▶ Work instruction: A stretch of the entries below is to be set down exactly, running from the line with "s) : Kept cq (sessionDatagram" through the line with "with_reducible apply kept_commandIn", both included, and no other line.

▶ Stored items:
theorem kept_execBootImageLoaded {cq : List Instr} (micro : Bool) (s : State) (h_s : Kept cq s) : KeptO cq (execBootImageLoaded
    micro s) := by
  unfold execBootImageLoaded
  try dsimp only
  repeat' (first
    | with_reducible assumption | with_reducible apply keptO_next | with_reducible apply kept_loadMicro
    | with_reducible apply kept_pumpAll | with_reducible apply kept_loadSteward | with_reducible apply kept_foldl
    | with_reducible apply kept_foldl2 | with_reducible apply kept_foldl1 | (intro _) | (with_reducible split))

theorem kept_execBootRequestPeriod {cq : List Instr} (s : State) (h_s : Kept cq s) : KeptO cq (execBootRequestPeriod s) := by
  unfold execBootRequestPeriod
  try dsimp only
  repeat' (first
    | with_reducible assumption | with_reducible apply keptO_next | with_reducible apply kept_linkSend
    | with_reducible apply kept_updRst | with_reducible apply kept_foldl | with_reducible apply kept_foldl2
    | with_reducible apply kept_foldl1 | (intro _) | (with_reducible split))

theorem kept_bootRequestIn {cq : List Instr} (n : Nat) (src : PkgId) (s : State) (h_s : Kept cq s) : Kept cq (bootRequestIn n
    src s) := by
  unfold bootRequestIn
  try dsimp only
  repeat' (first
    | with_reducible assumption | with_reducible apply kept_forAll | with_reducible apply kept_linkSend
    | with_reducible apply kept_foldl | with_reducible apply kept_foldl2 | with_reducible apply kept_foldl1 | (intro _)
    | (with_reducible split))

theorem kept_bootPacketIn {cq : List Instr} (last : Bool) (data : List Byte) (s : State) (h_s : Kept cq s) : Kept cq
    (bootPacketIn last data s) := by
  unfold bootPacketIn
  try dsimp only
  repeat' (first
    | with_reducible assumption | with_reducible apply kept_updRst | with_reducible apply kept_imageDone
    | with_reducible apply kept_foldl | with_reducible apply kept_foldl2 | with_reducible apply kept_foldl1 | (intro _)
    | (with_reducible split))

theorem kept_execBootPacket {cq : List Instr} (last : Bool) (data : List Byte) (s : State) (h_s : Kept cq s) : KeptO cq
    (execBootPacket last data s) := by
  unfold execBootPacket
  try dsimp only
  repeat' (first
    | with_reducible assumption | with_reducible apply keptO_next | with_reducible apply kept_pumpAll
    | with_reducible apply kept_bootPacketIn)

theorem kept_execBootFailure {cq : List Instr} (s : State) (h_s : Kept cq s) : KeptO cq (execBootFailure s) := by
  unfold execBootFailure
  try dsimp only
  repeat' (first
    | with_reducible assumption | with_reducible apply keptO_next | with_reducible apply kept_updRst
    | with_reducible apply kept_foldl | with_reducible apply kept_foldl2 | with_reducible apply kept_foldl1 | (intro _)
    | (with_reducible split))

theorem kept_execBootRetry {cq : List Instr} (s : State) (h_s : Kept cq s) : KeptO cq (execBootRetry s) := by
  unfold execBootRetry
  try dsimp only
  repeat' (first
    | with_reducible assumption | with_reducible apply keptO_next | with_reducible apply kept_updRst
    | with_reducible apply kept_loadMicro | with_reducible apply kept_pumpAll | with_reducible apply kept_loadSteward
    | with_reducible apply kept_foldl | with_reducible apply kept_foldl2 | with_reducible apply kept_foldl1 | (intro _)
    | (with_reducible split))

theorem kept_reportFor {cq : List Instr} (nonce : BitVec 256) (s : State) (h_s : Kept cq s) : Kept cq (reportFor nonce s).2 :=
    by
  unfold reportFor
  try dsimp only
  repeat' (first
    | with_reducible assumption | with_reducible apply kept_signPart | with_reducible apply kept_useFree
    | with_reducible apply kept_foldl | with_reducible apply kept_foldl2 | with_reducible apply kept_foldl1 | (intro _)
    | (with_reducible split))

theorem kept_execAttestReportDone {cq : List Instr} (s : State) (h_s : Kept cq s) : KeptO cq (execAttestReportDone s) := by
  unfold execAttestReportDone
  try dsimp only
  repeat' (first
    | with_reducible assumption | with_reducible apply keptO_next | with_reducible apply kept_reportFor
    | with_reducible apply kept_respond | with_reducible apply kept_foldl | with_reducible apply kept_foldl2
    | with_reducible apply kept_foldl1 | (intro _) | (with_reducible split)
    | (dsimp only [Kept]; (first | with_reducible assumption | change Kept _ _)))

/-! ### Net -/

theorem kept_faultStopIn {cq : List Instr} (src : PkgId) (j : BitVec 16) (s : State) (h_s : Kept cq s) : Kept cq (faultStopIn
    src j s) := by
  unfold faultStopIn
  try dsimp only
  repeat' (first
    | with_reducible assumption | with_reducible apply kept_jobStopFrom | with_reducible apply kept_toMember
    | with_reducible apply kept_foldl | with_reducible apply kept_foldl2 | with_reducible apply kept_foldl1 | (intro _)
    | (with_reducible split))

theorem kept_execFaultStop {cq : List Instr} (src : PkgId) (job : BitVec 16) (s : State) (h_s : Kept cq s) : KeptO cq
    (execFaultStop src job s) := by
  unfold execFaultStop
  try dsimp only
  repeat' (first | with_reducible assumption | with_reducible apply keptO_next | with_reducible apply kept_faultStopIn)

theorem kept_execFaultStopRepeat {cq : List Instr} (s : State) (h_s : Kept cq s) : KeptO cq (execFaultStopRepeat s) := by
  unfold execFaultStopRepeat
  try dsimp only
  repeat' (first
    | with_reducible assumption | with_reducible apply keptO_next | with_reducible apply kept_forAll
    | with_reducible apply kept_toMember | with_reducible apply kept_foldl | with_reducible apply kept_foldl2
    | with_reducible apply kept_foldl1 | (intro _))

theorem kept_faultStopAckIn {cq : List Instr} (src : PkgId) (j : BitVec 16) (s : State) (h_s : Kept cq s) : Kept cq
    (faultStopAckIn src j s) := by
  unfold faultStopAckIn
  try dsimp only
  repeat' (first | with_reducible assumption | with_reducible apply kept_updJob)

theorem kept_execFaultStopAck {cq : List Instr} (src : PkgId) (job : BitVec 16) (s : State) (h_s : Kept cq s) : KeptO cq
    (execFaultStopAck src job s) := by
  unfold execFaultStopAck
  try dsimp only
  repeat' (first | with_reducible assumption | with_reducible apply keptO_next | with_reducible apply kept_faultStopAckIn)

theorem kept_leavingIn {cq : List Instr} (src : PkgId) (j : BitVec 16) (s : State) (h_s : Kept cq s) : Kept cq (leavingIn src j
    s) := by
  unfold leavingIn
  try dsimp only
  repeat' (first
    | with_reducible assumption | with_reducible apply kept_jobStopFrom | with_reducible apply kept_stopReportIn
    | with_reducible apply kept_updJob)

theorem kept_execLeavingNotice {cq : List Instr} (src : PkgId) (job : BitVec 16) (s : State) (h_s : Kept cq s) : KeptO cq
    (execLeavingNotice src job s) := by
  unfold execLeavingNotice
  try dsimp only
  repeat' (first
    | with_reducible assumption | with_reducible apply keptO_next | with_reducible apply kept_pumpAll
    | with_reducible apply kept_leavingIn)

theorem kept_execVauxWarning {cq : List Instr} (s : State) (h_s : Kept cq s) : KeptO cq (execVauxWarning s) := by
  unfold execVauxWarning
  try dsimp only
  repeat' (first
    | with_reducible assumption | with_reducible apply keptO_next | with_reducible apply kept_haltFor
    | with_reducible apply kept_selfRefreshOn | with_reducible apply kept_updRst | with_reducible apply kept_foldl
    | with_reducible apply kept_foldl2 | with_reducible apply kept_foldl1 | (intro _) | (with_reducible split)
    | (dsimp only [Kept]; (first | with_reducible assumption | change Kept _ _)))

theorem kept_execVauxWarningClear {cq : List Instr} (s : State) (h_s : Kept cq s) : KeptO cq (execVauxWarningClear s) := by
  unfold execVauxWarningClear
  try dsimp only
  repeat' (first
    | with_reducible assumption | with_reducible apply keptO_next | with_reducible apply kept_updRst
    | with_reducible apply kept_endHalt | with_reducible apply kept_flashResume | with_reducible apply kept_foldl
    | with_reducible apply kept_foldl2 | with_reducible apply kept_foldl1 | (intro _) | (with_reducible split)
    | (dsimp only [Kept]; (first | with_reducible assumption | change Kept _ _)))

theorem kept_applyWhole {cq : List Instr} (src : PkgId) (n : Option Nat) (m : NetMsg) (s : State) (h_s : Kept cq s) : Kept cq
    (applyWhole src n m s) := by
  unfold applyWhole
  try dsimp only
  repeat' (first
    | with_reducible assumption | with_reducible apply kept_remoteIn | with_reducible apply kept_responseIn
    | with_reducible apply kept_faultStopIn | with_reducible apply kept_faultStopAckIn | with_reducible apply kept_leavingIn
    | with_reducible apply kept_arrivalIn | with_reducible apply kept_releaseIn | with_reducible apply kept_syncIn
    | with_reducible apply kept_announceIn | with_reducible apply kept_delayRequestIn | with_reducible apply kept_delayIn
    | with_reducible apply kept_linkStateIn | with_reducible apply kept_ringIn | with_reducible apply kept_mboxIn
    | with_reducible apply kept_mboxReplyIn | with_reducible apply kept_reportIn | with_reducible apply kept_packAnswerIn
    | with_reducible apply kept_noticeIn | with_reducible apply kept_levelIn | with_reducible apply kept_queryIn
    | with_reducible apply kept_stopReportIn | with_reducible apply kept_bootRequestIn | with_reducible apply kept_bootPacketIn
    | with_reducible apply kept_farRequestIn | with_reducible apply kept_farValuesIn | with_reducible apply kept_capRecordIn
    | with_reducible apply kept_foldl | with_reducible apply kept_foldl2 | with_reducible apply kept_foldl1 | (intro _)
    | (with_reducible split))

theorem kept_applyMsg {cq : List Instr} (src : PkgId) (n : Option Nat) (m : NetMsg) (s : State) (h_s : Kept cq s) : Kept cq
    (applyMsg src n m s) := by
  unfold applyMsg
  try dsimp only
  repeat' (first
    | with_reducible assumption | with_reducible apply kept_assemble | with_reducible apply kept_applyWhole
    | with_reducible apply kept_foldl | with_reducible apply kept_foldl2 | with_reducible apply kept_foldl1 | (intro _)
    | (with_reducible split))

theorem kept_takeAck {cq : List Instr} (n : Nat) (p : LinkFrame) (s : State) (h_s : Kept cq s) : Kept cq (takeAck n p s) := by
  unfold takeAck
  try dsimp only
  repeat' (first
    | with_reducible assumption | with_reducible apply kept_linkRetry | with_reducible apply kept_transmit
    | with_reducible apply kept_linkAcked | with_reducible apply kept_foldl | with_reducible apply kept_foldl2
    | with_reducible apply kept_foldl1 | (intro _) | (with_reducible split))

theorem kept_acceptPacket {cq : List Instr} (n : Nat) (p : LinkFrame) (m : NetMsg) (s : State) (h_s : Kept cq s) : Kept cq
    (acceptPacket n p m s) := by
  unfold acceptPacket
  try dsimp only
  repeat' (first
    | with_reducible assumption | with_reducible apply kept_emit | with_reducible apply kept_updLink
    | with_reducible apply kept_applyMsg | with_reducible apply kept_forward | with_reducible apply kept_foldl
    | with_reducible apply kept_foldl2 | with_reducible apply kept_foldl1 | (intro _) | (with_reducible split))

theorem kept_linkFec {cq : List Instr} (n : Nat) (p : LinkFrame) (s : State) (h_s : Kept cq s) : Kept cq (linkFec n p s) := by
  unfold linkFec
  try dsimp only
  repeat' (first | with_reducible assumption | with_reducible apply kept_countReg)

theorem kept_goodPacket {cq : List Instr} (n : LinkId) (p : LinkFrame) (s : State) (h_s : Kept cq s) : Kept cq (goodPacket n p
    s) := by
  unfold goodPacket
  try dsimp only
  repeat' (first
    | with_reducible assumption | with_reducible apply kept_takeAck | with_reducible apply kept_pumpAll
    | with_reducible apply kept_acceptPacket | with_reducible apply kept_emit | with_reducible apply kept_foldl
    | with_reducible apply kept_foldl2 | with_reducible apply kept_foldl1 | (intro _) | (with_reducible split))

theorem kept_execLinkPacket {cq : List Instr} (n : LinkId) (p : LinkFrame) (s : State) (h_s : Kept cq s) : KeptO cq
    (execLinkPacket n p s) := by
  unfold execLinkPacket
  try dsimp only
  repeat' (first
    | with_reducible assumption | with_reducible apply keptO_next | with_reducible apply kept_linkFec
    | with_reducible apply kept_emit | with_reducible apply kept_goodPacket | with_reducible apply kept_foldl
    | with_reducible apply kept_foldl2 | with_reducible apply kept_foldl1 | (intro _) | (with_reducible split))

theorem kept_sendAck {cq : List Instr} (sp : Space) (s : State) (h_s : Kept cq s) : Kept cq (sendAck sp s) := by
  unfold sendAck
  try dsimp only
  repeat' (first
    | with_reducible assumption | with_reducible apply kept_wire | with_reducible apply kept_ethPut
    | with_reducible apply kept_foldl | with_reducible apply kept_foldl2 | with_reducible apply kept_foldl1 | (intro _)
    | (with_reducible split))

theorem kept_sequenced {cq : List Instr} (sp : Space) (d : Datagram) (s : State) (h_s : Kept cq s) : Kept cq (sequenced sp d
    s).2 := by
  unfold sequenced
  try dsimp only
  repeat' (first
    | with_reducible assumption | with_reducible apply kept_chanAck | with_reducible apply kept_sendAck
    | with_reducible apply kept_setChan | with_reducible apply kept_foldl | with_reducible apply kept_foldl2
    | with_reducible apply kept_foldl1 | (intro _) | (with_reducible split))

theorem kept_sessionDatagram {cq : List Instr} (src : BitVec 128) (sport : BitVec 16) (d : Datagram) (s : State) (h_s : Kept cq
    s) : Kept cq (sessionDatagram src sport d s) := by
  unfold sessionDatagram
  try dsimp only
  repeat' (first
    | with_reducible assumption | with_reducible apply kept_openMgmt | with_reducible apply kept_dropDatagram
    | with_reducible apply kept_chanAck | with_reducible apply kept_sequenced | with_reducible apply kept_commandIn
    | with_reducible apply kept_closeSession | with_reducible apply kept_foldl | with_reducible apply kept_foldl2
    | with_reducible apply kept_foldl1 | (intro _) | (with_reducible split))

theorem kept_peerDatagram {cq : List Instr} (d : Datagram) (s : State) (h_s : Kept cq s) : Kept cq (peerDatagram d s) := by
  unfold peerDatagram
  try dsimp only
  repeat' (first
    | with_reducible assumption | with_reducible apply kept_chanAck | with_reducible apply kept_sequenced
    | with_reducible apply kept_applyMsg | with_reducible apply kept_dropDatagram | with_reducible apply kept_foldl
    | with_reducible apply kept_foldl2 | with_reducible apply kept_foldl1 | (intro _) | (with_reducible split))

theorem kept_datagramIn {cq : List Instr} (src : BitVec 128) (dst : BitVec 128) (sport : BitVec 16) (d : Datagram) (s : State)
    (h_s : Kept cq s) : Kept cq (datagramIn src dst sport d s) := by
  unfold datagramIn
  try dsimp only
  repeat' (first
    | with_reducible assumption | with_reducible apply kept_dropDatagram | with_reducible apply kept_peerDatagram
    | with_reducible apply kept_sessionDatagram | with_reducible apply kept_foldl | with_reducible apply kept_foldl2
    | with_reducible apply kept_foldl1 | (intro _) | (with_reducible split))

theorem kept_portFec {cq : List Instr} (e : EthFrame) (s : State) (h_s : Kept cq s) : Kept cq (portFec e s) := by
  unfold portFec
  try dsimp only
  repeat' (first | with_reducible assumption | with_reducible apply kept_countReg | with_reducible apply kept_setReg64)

▶ Task solution:
    s) : Kept cq (sessionDatagram src sport d s) := by
  unfold sessionDatagram
  try dsimp only
  repeat' (first
    | with_reducible assumption | with_reducible apply kept_openMgmt | with_reducible apply kept_dropDatagram
    | with_reducible apply kept_chanAck | with_reducible apply kept_sequenced | with_reducible apply kept_commandIn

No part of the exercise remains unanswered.